What do these shapes have in common? As you can see, A has in common with B that they are black circles, and A has in common with C a red triangle at its center. However, both B and C do not share anything in common, aside from trivialities. For instance, one could say that both are shapes. This is utterly trivial because it doesn’t help in drawing important distinctions for the purpose of our analysis (indeed, it’s presupposed in the question itself that they are all shapes). Another trivial essence would be to say, “Both B and C are things.” It is the height of triviality to say the essence of all things is that they are things.

If we dispense with trivialities, we can see it’s possible for there to evolve within language use a family of resemblances without an essence common to all. That is to say, perhaps A was the first thing anyone called a “Gooblee”. Later, let’s say that B was discovered and the black circular aspect was what compelled one to also call it a “Gooblee”. Later still, C was discovered and the red triangle in common with A at the center compelled one to call it a “Gooblee”. It’s possible to think, therefore, that if the history of discovery were different, and B was discovered first followed by C, and A was never discovered at all, there’d be no labeling of C as a “Gooblee” according to the same logic. As well, even given the original history, it’s possible that a more strict “science” of “Gooblees” could be developed. And then perhaps (for whatever reasons) C could be dethroned as a “Gooblee”, much as Pluto was dethroned the honor of being a planet.

I would like to suggest that the same can be said of the word ‘consciousness’: that there is no one essence to the use of the word, and the only thing that unites them all are trivialities. Despite sharing no strict essence, I believe there are what I’d call three different families of uses of consciousness-talk, in which more similarities than differences within linguistic practice fall:

Simulated Consciousness

2. Real Consciousness

3. “Really Real Consciousness”

I will start with “Really Real Consciousness”. If you noticed, it is the only alternative in quotes. This is intentional because I believe that these are nonsensical uses based upon an illusion, found largely in metaphysics. This is not to disparage philosophers, for it is not at all obvious that these are nonsensical uses. One must give great thought and consideration to come to these conclusions, and it would be monstrous to simply dismiss the depth of thought from a Descartes with a wave of the hand. But dismiss these ideas we must for — in the final analysis — they are the single greatest obstacle in our way to developing criteria for judging A.I. consciousness.

Uses of ‘consciousness’ that fall within the “Really Real” category terminate in what I would call solipsistic purgatory. These are the uses that give rise to what’s called the “hard problem” of consciousness. The “hard problem” of consciousness is widely considered to be among the most challenging of all philosophical problems. Although the worries which comprise the “hard problem” were not first worried by David Chalmers (most iconic philosophers have grappled with it in one form or another), he coined the term and gave it its most explicit shape:

“What makes the hard problem hard and almost unique is that it goes beyond problems about the performance of functions. To see this, note that even when we have explained the performance of all the cognitive and behavioral functions in the vicinity of experience — perceptual discrimination, categorization, internal access, verbal report — there may still remain a further unanswered question: Why is the performance of these functions accompanied by experience?”

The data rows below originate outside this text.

/-- The header of a request packet (Table 11-3): destination node, source node, context of a pavilion source, RID,
source tenant, master identity, and a mask of its poisoned data units. -/
structure Req where
  dest : Nat
  node : Nat
  unit : Nat
  rid : Nat
  tenant : Nat
  master : Word
  poison : Nat
deriving DecidableEq, Repr

/-- Why a pavilion is fenced (R584): a residue check, a parity check, a double-bit error in its code store, decode table or
micro-op store, or a write of DEP.PAV[p] by the warden. -/
inductive FenceWhy where
  | residue | parity | store
  | warden (q : Req) (v : Word)
deriving DecidableEq, Repr

/-- The header of a response packet (Table 11-3): the requester's node, context and RID, source node, STATUS, DUP, and
a mask of its poisoned data units. -/
structure Rsp where
  node : Nat
  unit : Nat
  rid : Nat
  src : Nat
  status : Nat
  dup : Bool
  poison : Nat
deriving DecidableEq, Repr

/-- A state word with its poison mark (R309). -/
structure SWord where
  v : Word
  bad : Bool
deriving DecidableEq, Repr

/-- Header fields of a packet on a Finsuri link (Table 11-3, R465): source device and node, context or cell of that
node, source tenant, master identity, RID of a request or its response, and destination device. -/
structure LinkHdr where
  sdev : Nat
  snode : Nat
  unit : Nat
  tenant : Nat
  master : Word
  rid : Nat
  ddev : Nat
deriving DecidableEq, Repr

/-- A packet on a Finsuri link (R466); `other` is a packet that a link does not carry. -/
inductive LinkPkt where
  | ftok (h : LinkHdr) (vc : Nat) (tag value comp : Triple) (poison : Bool)
  | ptok (h : LinkHdr) (vc : Nat) (tag value comp : Triple) (poison : Bool)
  | free (h : LinkHdr) (handle : Triple)
  | sev (h : LinkHdr) (task : Nat) (flags : Word)
  | regrd (h : LinkHdr) (a : Nat)
  | regwr (h : LinkHdr) (a : Nat) (v : Word)
  | rsp (h : LinkHdr) (status : Nat) (dup : Bool)
  | rdata (h : LinkHdr) (status : Nat) (ws : List Word)
  | other (h : LinkHdr) (vc cmd : Nat)
deriving DecidableEq, Repr

/-- A Finsuri frame as it arrives (R467, R470): CRC outcome, SEQ, ACK, NAK, and its packets. -/
structure LinkFrame where
  crcOk : Bool
  seq : Nat
  ack : Nat
  nak : Bool
  pkts : List LinkPkt
deriving DecidableEq, Repr


/-- A request from outside the die at its ingress node (R354, R479): the link header of a request that came over a link
(none for a mailbox), the ingress node, the source (entry of the source map, or host function), its RID, what it asks (1
read, 2 write, 3 SET alias write, 4 CLEAR alias write), word address, write data and width in words. -/
structure Ingress where
  link : Option LinkHdr
  node : Nat
  src : Nat
  rid : Nat
  cmd : Nat
  addr : Word
  data : List Word
  width : Nat
deriving DecidableEq, Repr

/-- An Ethernet frame as it arrives (R483, R484): outcome of its FCS, its bytes without FCS, and the TIME at which its
start-of-frame delimiter passed the reference plane. -/
structure EthFrame where
  fcsOk : Bool
  bytes : List (BitVec 8)
  stamp : Triple
deriving DecidableEq, Repr

/-- An input from outside the die, as the lead of a duplex pair forwards it to its shadow (R592), with the two kinds of
message that carry a result of the lead: a port capture, and an access of a task to the legacy port's storage (R596). -/
inductive ExtInput where
  | barRead (f bar a tag : Nat)
  | barWrite (f bar a : Nat) (v : Word) (whole : Bool)
  | mailbox (f cmd : Nat)
  | noticeRead (f : Nat)
  | sevFlags (f : Nat) (v : Word)
  | functionReset (f : Nat)
  | packet (l : Nat) (p : LinkPkt)
  | eth (e : Nat) (f : EthFrame)
  | legRead (a : BitVec 16) (coll late : Bool)
  | legWrite (a : BitVec 16) (v : BitVec 16) (coll late : Bool)
  | legTry (k : BitVec 3)
  | legRelease (k : BitVec 3)
  | capture (c ty : Nat) (v : Triple) (g : Nat)
  | legResult (task n status : Nat) (ws : List Word)
deriving DecidableEq, Repr

/-- What an intent, an agreement and a DONE name (R594): kind of stream (0 Finsuri request, 1 posted Finsuri packet, 2
Finsuri response, 3 Ethernet port, 4 queue), stream, and pair sequence number. -/
structure PairKey where
  kind : Nat
  strm : Nat
  psn : Nat
deriving DecidableEq, Repr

The “hard problem” arises from a seemingly unbridgeable conceptual gulf between phenomenal consciousness (what it’s like for a subject to have experience) and the material sciences. At the outset, it not only appears to be a hard problem but an unsolvable problem, for it’s not even clear hypothetically how material objects and processes can lead to “phenomenal experience” or “qualia”. There thus seems to be a deep dualism in which, not only do we not have any answers — we do not even know what a hypothetical answer might look like.

As I explained in my earlier piece, taking this concern seriously gives us the possibility of the existence of p-zombies, which would be beings that can perform perceptual discrimination, categorization, internal access, and verbal report, and yet somehow have no conscious experience. And as I further explained, this worry leads to solipsistic purgatory. Since I cannot say it any more exactly than as I already have, I will repeat it here:

I would like to suggest that this worry is completely unfounded. If you take this line of thought it to its logical conclusion, you’ll be stuck in what I call solipsistic purgatory, which is a senseless and contradictory place to find yourself in. That is, at bedrock, you have the conundrum: if p-zombies can exist, then anyone else except me can be a p-zombie. Now, you might read that and think, “Well, I know I’m not a p-zombie. But maybe the writer of this article is.” And this is what I mean by being stuck in solipsistic purgatory. There’s no way out once you’re in. That is because, in this scenario, we privilege “private experience” as the determinant for knowing the existence of consciousness.
But just how “private” is this conundrum? I want to say I mean, “Only I am certainly conscious” states an objectively possible reality. However, by definition, it cannot possibly be objectively verified. It is therefore contradictory and senseless (and what could it possibly mean to say that it’s subjectively possible, yet objectively impossible?!).
The privacy aspect of this conundrum is an illusion. You can understand my conundrum, and I yours. And that is because, even though this is thought to be an essentially private problem, we still express it in a public language. And because you and I can experience the same conundrum, we understand each other’s difficulty as being one and the same. This is what makes talking about “private problems” possible. Private problems are expressed in a public language.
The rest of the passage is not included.